WORKING DATA →
-- ==== Sys2Proof/Machine/Engines.lean ====
section
/-! DEFINITION. The next step of the part's other agents: what an engine, the distributor, a Setter or Logen can do now, what
is due by device time, and what time brings when nothing else can go on. -/

namespace Sys2Proof.Machine

/-- The end of a wave, of a move and of a save (R365, R414, R415). -/
def State.waveEvent (s : State) : Option Event :=
  s.waves.findSome? (fun e =>
    if s.waveOver e.1 e.2 then some (.waveEnd e.1)
    else if e.2.st == .moving then some (.moveDone e.1)
    else if e.2.st == .saving && s.blockStopped e.2.block then some (.waveSaved e.2.block)
    else none)

/-- A lane copy that can complete (R232). -/
def State.copyEvent (s : State) (core : Nat) (cs : List LaneCopy) : Option Event :=
  (List.range cs.length).findSome? (fun n => if (s.copyStep core n).isSome then some (.laneCopyComplete core n) else none)

/-- What a core's copies, its job channel and its Kiln can do (R232, R236 to R238, R325, R339). -/
def State.coreEvent (s : State) (core : Nat) (c : CoreState) : Option Event :=
  (s.copyEvent core c.copies).or <|
    (if c.jobs.isEmpty then none
     else if (s.slipStart core).isSome then some (.slipJobStart core)
     else if (s.slipTile core).isSome then some (.slipTileStart core)
     else if (s.slipIterate core).isSome then some (.slipIteration core)
     else if (s.slipComplete core).isSome then some (.slipJobComplete core)
     else if (s.slipSignal core).isSome then some (.slipSignal core)
     else none).or <|
      (if c.kiln.isNone then none
       else if (s.wheelSlab core).isSome then some (.wheelSlab core)
       else if (s.tileDrain core).isSome then some (.taskTileDrain core)
       else none)

/-- What a Setter can do (R341, R342). -/
def State.setterEvent (s : State) (die : Nat) : Option Event :=
  let x := s.setter die
  ((List.range x.running.length).findSome? (fun n => if (s.complete die n).isSome then some (.taskComplete die n) else none)).or
    (if x.ready.isEmpty then none else if (s.dispatch die).isSome then some (.taskDispatch die) else none)

/-- The cores on which waves stand. -/
def State.busyCores (s : State) : List Nat := (s.waves.filter (fun e => e.2.onCore)).map (fun e => e.2.coreKey)

/-- What the command processors and the distributor can do (R363, R364, R408 to R414). -/
def State.launchEvent (s : State) : Option Event :=
  (s.launches.findSome? (fun e =>
    if (s.launchComplete e.1 e.2).isSome then some (.launchComplete e.2.q e.2.seq)
    else if s.canStart e.1 e.2 then some (.launchStart e.2.q e.2.seq)
    else none)).or <|
    (if s.blockPlace.isSome then some Event.blockPlace
     else if s.runQueuePlace.isSome then some Event.runQueuePlace
     else none).or <|
      (if s.roomWanted.isEmpty then none
       else s.busyCores.findSome? (fun c => if (s.compactFor c).isSome then some (.compactorMove c) else none)).or
        (if s.launchRead.isSome then some .launchRead else none)

/-- What Logen and the receive engine can do (R134, R210 to R213, R377, R394). -/
def State.logenEvent (s : State) : Option Event :=
  (if s.exchanges.isEmpty then none else some (Event.mfreeExchange 0)).or <|
    ((List.range s.parted.length).findSome? (fun n => if (s.partedStep n).isSome then some (Event.rendezvousLand partedPort n) else none)).or <|
    (s.objs.findSome? (fun e =>
      match e.2.body with
      | some (.port p) =>
        (List.range p.posts.length).findSome? (fun n => if (s.postStep e.1 n).isSome then some (Event.rendezvousLand e.1 n) else none)
      | some (.pipegroup _ _ _) => if (s.conePass e.1).isSome then some (Event.conePass e.1) else none
      | _ => none)).or
      (s.heldKmsg.map (fun e => Event.kmsgDeliver e.1 e.2.1 e.2.2))

/-- What the fabric can do: a dead plane's entries move (R200). -/
def State.fabricEvent (s : State) : Option Event := ((List.range 8).find? s.fabric.remapDue).map Event.planeRemap

/-- What an agent of the part can do now, whatever the time. -/
def State.nextEngine (s : State) : Option Event :=
  s.waveEvent.or <|
    ((s.cores.rotateLeft (s.freeCtr / 2)).findSome? (fun e => s.coreEvent e.1 e.2)).or <|
      ((List.range 6).findSome? s.setterEvent).or <| s.launchEvent.or <| s.logenEvent.or s.fabricEvent

/-- What a lane's wait ends in when its time has run out (R300, R401, R426), and when. -/
def Wait.limit (wt : Wait) (now u l : Nat) : Option (Nat × Event) :=
  if wt.status.isSome then none
  else
    match wt.kind with
    | .waitSet _ (some t) => some (t, .kwaitTimeout u l)
    | .cxl => some (leNat (wt.bytes.take 8) + 4000000, .cxlTimeout u l)
    | .reconv _ => some (now + 1, .reconvTimeout u l)
    | _ => none

/-- The posts of a port that run out (R214, R221). -/
def postLimits (idx : Nat) (p : Port) : List (Nat × Event) :=
  (List.range p.posts.length).filterMap (fun n =>
    match p.posts[n]? with
    | none => none
    | some x =>
      if x.stall = 0 || !x.live then none
      else if x.frame then some (x.stallEnd, .frameStall idx n)
      else some (x.stallEnd, .postTimeout idx n))

/-- Everything that device time brings, with its instant (R190, R193, R214, R221, R300, R401, R403, R405, R426).
DEDUCED, log entries 74 and 75. -/
def State.limits (s : State) : List (Nat × Event) :=
  s.waves.flatMap (fun e => e.2.lanes.filterMap (fun x => x.2.wait.bind (fun wt => wt.limit s.time e.1 x.1))) ++
  s.objs.flatMap (fun e =>
    match e.2.body with
    | some (.timer _ (some t) _) => [(t, Event.timerExpiry e.1)]
    | some (.port p) => postLimits e.1 p
    | _ => []) ++
  s.fabric.out.filterMap (fun e =>
    if e.2.held && s.fabric.anyLive then none else some (s.replyLimit e.2.sentAt e.2.suspended, .remoteTimeout e.1)) ++
  s.fabric.casts.flatMap (fun e =>
    if e.2.held && s.fabric.anyLive then []
    else e.2.waiting.map (fun m => (s.replyLimit e.2.sentAt m.suspended, Event.multicastAck e.1 m.member (some 0x29)))) ++
  s.fabric.heldIn.zipIdx.map (fun e => (e.1.noticed + 20000, Event.holdNoticeSend e.2)) ++
  s.kmsgs.filterMap (fun e => match e.2.body with
    | .bind _ _ _ | .lookup _ => some (e.2.sentAt + 1000 * s.fabric.timeout, Event.nameTimeout e.1)
    | _ => none)

/-- The earliest of a list, the first of equal ones. -/
def earliest (xs : List (Nat × Event)) : Option (Nat × Event) :=
  match xs with
  | [] => none
  | x :: rest =>
    match earliest rest with
    | none => some x
    | some y => if x.1 ≤ y.1 then some x else some y

/-- What is due by device time. -/
def State.due (s : State) : Option Event :=
  match earliest s.limits with
  | some (t, e) => if t ≤ s.time then some e else none
  | none => none

/-- What the next step of the package is. -/
inductive Plan where
  /-- A step of another agent. -/
  | event (e : Event) (s : State)
  /-- The unit of an issue group. -/
  | issue (s : State) (is : List Instr)
  /-- Nothing can go on. -/
  | idle (s : State)
  deriving DecidableEq, Repr

/-- The issue of a group as a plan. -/
def State.planGroup (s : State) (g : Group) (second : Option Nat) : Plan := .issue (s.issueGroup g second).1 (s.issueGroup g second).2

/-- The turns alternate, so that neither an engine with much to do nor a lane that polls holds the other up (R303; log entry 7). -/
def State.enginesTurn (s : State) : Bool := s.freeCtr % 2 == 1

/-- The issue of the group that R416 selects, the other slot of the clock being its partition's next; an agent where no group
is ready, and a time limit where nothing else can go on. -/
def State.planIssue (s : State) : Plan :=
  match s.pick with
  | some (g, second) =>
    ({ s with slot2 := if second.isSome then none else some (g.part, s.groupPipe g, s.ticket) } : State).planGroup g second
  | none =>
    match s.nextEngine with
    | some e => .event e s
    | none =>
      match earliest s.limits with
      | some (_, e) => .event e s
      | none => .idle s

/-- The agents of the part in their turn, what is due, the issue of instructions. -/
def State.planAgents (s : State) : Plan :=
  match if s.enginesTurn then s.nextEngine else none with
  | some e => .event e s
  | none =>
    match s.due with
    | some e => .event e s
    | none => s.planIssue

/-- The next step, no launch dealing its first rounds: a LINK_DEGRADED trap that is due (R176, R424), what the agenda says, an agent, an
issue group. DESIGN CHOICE, log entry 7. -/
def State.planFree (s : State) : Plan :=
  match s.degradedLane with
  | some _ => .event .linkDegraded s
  | none =>
    match s.agenda with
    | .step e :: rest => .event e { s with agenda := rest }
    | .issue die core part :: rest =>
      let s1 := { s with agenda := rest, slot2 := none }
      match s1.pickPart (12 * coreKey die core + part) with
      | some g => s1.planGroup g none
      | none => .idle s1
    | [] => s.planAgents

/-- The next step: nothing comes between the first rounds of a launch, which deal the room that was free at its start (R411). -/
def State.plan (s : State) : Plan := if s.dealing.isSome then .event .blockPlace s else s.planFree

/-- A state at the beginning of a step: no instruction runs, no event has come, fresh free values. -/
def State.begin (s : State) : State := { s with focus := none, run := Runner.idle, input := none, freeCtr := s.freeCtr + 1 }

end Sys2Proof.Machine
end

YOUR GOAL → The answer should contain only the lines from the first line of the entries through the line holding "if s.waveOver e.1", each exactly as written.

ANSWER SPACE →
-- ==== Sys2Proof/Machine/Engines.lean ====
section
/-! DEFINITION. The next step of the part's other agents: what an engine, the distributor, a Setter or Logen can do now, what
is due by device time, and what time brings when nothing else can go on. -/

namespace Sys2Proof.Machine

/-- The end of a wave, of a move and of a save (R365, R414, R415). -/
def State.waveEvent (s : State) : Option Event :=
  s.waves.findSome? (fun e =>
    if s.waveOver e.1 e.2 then some (.waveEnd e.1)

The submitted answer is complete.